"O L-RD, Who are my power and my strength and my refuge in the day of trouble, to You nations will come from the ends of the earth and say, 'Only lies have our fathers handed down to us, emptiness in which there is nothing of any avail! Can a man make gods for himself, and they are no gods? 'Therefore, behold I let them know; at this time I will let them know My power and My might, and they shall know that My Name is the L-RD".
Jeremiah 16:19-21

Q & A – Does the Hebrew Word Alma Really Mean “Virgin”?

May 30, 2011

in Christianity:,Judaism vs. Christianity,Judaism:,Noahide - The Ancient Path,Questions and Answers,Rabbi Tovia Singer,The Torah

Question: 

Dear Rabbi Singer,

I have listened to your tapes and I have also read a number of your articles on your web site regarding Christ’s virgin birth and you make some very good points.  I have discussed this issue with my pastor and although he did remark that he finds your arguments “interesting” he brought up a good argument (I think).  He asked that if the Hebrew word alma only meant “young woman” and not “virgin,” why is it that in every place the word alma appears in the Bible it is always referring to a virgin?  I think he has made a good point and will relate your answer to him.  I thank you in advance.

Answer:

Your pastor’s contention that “every place the word alma appears in the Bible it is always referring to a virgin” is incorrect.  This is not the first time I have come across a Christian who has made this erroneous assertion; and each and every time I hear it I am puzzled as to why these apologists do not do their research before making this claim.  This is especially the case in our modern age where computer technology has made simple word studies so quick and easy to research.  I will briefly explain your question for the readers of our website who are unfamiliar with this subject.

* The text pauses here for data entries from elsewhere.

theorem chanHalted_ends {s : State} (h : s.canonical) (c code status : Nat) :
    pageState (chanHalted s c code status) (pgDma c) = 5 ∧ rb (chanHalted s c code status) (pgDma c) Reg.EVT_STAT 1 = true ∧
    (chanHalted s c code status).mem = s.mem ∧
    rd (chanHalted s c code status) (pgDma c) Reg.DMA_HEAD = rd s (pgDma c) Reg.DMA_HEAD ∧
    ∀ off, off < 0x10000 → rd (chanHalted s c code status) pgPcie off = rd s pgPcie off := by
  have hdma := pgDma_ne_pgEvr c
  have hother : pgPcie ≠ pgDma c := by simp only [pgPcie, pgDma]; omega
  have hset := setState_canonical (p := pgDma c) (st := 5) h
  have hevt := raiseEvt_canonical (p := pgDma c) (b := 1) hset
  have hkept : ∀ off, off < 0x10000 → off ≠ Reg.EVT_STAT → off ≠ Reg.ERR_COUNT → off ≠ Reg.ERR_FIRST →
      rd (chanHalted s c code status) (pgDma c) off = rd (setState s (pgDma c) 5) (pgDma c) off := fun off ho he h1 h2 =>
    (rd_countError hevt ho (not_evtReg_of_page hdma he) h1 h2).trans (rd_raiseEvt hset ho (not_evtReg_of_page hdma he))
  refine ⟨?state, ?event, ?mem, ?head, fun off ho => ?pcie⟩
  case state =>
    exact (congrArg (fld · 0 4) (hkept _ (by decide) (by decide) (by decide) (by decide))).trans
      (pageState_setState h _ 5 (by decide))
  case event => exact rb_countError_stays hevt _ _ _ _ hdma (by decide) (rb_raiseEvt_same hset hdma (by decide))
  case mem => simp only [chanHalted, countError_mem, raiseEvt_mem, setState_mem]
  case head =>
    exact (hkept _ (by decide) (by decide) (by decide) (by decide)).trans
      (rd_setState h (by decide) (not_evtReg_of_page hdma (by decide)) fun e => absurd e.2 (by decide))
  case pcie =>
    exact (rd_countError_otherPage hevt _ _ _ _ hother (by decide) ho).trans
      ((rd_raiseEvt_otherPage hset _ hother (by decide) ho).trans (rd_setState_otherPage h _ hother (by decide) ho))

theorem dmaEnd_halts {s : State} {c seq : Nat} {w : List Word} (h : s.canonical) (hplain : Plain s c seq w) {status : Nat}
    (hstatus : dmaHalts status = true) (detail page bytes code : Nat) (plain : Bytes) :
    EndedHalted c seq s (dmaEnd s c status detail page bytes code plain) := by
  have hdma := pgDma_ne_pgEvr c
  have hother : pgPcie ≠ pgDma c := by simp only [pgPcie, pgDma]; omega
  rw [dmaEnd_plain hplain]
  extract_lets t
  rw [if_pos hstatus]
  have hpost := (recordPosted_chanStep (c := c) h seq (dmaRecord s c seq w status detail page bytes)).canonical
  have hleft := cvuLeft_canonical hpost c ((chanFn s c).getD 0) w
  have hirq := irqRaised_sameBut hleft c w
  obtain ⟨hstate, hevent, hmem, hhalt, hpcie⟩ := chanHalted_ends (irqRaised_canonical hleft c w) c code status
  have hhead : rd (chanHalted t c code status) (pgDma c) Reg.DMA_HEAD =
      rd (recordPosted s c seq (dmaRecord s c seq w status detail page bytes)) (pgDma c) Reg.DMA_HEAD :=
    hhalt.trans ((hirq.rd_eq (by decide) (not_evtReg_of_page hdma (by decide)) id).trans
      (rd_cvuLeft hpost _ _ _ (.inr (by simp only [pgDma]; omega)) (by decide)))
  exact {
    state := hstate
    head := (congrArg (fld · 0 32) hhead).trans (dmaHead_recordPosted h _ _)
    done := (congrArg (fld · 32 32) hhead).trans (dmaDone_recordPosted h _ _)
    event := hevent
    mem := hmem.trans (hirq.mem_eq.trans ((cvuLeft_sameBut hpost _ _ _).mem_eq.trans (recordPosted_mem _ _ _ _)))
    pcie := fun off ho hne => (hpcie off ho).trans ((rd_irqRaised_otherPage hleft c w hother (by decide) ho).trans
      ((rd_cvuLeft hpost _ _ _ (.inl (by decide)) ho).trans (recordPosted_pcie h _ _ ho hne))) }

end Sys2Proof.Machine
end

section
/-!
SUPPORT. A descriptor that a channel takes (R354, R358): what the check of a plain one lets through, and the state after it.
-/

namespace Sys2Proof.Machine

open Sys2Proof

/-! ### The check (R358) -/

section Check

variable {w : List Word}

/-- On a channel of F0 no descriptor decrypts. -/
theorem mDecrypt_of_check (h : dmaCheck chanReset 0 w = 0) : mDecrypt w = false := by
  grind [dmaCheck]

theorem mHashStart_of_check (h : dmaCheck chanReset 0 w = 0) (hhash : mHash w = false) : mHashStart w = false := by
  grind [dmaCheck]

theorem mLen_of_check (h : dmaCheck chanReset 0 w = 0) (hop : mOp w ≠ 3) : 4 ≤ mLen w := by
  grind [dmaCheck]

end Check

/-! ### The state after it -/

/-- Descriptor `w` of channel `c` is in progress, as number `seq`. -/
def descTaken (s : State) (c seq : Nat) (w : List Word) : State :=
  setChan (wf (addReg s pgPcie Reg.RX_BYTES 64) (pgDma c) Reg.DMA_HEAD 0 32 (seq + 1)) c { chanReset with cur := some (seq, w) }

/-- The registers that the start of a descriptor changes. -/
abbrev startOffsets : List Nat := [Reg.RX_BYTES, Reg.DMA_HEAD]

section Taken

variable {s : State} {c f : Nat} {w : List Word}

theorem descTaken_chanStep (h : s.canonical) (seq : Nat) (w : List Word) : ChanStep c startOffsets s (descTaken s c seq w) := by
  have h1 := addReg_chanStep (c := c) (l := startOffsets) h (off := Reg.RX_BYTES) 64 (.inl rfl) (by decide) (by decide)
  have h2 := h1.trans (wf_chanStep h1.canonical (off := Reg.DMA_HEAD) 0 32 (seq + 1) (.inr rfl) (by decide) (by decide))
  exact h2.trans (setChan_chanStep h2.canonical _)

theorem dmaHead_descTaken (h : s.canonical) (seq : Nat) (w : List Word) :
    dmaHead (descTaken s c seq w) c = (seq + 1) % 2 ^ 32 :=
  rf_wf_same (addReg_canonical h) _ _ _ _ _ (by decide)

For nearly two millennia the church has insisted that the Hebrew word alma can only mean “virgin.”  The church must hold this position because Matthew 1:22-23 translates alma in Isaiah 7:14 as “virgin.”  The first Gospel quotes this well-known verse to provide the only “Old Testament” proof text for the supposed virgin birth of Jesus.  The stakes are high for Christendom, because if the Hebrew word alma does not mean virgin, Matthew is misquoting the prophet Isaiah, and both a key tenet of Christianity and the credibility of the first Gospel collapses.

How accurate is this Christian claim?  The place to explore this issue is in the Jewish scriptures.  If the Hebrew word alma means virgin then each usage in the Bible must be either a clear reference to a virgin or at least be ambiguous.  The word alma appears in the Jewish scriptures seven times.  If even one reference clearly refers to a woman who is not a virgin, then Matthew’s rendition of Isaiah 7:14 becomes untenable.

One of the places where the uncommon Hebrew word alma appears in the Bible is in Proverbs 30:18-20 which reads,

There are three things which are too wonderful for me, four which I do not understand: the way of an eagle in the sky, the way of a serpent on a rock, the way of a ship in the middle of the sea, and the way of a man with a young woman [b’alma].  This is the way of an adulterous woman: she eats and wipes her mouth, and says, “I have done no wrong.”

In the above three verses, King Solomon compares a man with an alma to three other things: an eagle in the sky, a serpent on a rock, and a ship in the sea.  What do these three things all have in common?  They leave no trace.  After the eagle has flown across the sky, determining that the eagle had ever flown there is impossible.  Once a snake has slithered over a rock, there is no way to discern that the snake had ever crossed there (as opposed to a snake slithering over sand or grass, where it leaves a trail).  After a ship has moved across the sea, the water comes together behind it and there is no way to tell that a ship had ever passed through there.  Similarly, King Solomon informs us that once a man has been with an alma there is also no trace of the fornication that had occurred between them.  Therefore, in the following verse (verse 20) King Solomon explains that once this adulterous woman has eaten (a metaphor for her fornication), she removes the trace of her sexual activity by exclaiming, “I have done no wrong.”  The word alma clearly does not mean virgin.

In the same way that in the English language the words “young woman” have no bearing on whether virginity is present or not, in the Hebrew language there is no relationship between the words alma and virgin.  On the contrary, it is usually a young woman who bears children.  Had Isaiah wished to speak about a virgin birth, he would have used the word betulah1 not alma.  Betulah is a common word in the Jewish scriptures, and can only mean “virgin.”

Sincerely yours,

Rabbi Tovia Singer
Footnote:

1 In fact, although Isaiah used the Hebrew word alma only one time in his entire corpus (7:14), the prophet uses this word virgin (betulah) five times throughout the book of Isaiah (23:4; 23:12; 37:22; 47:1; 62:5).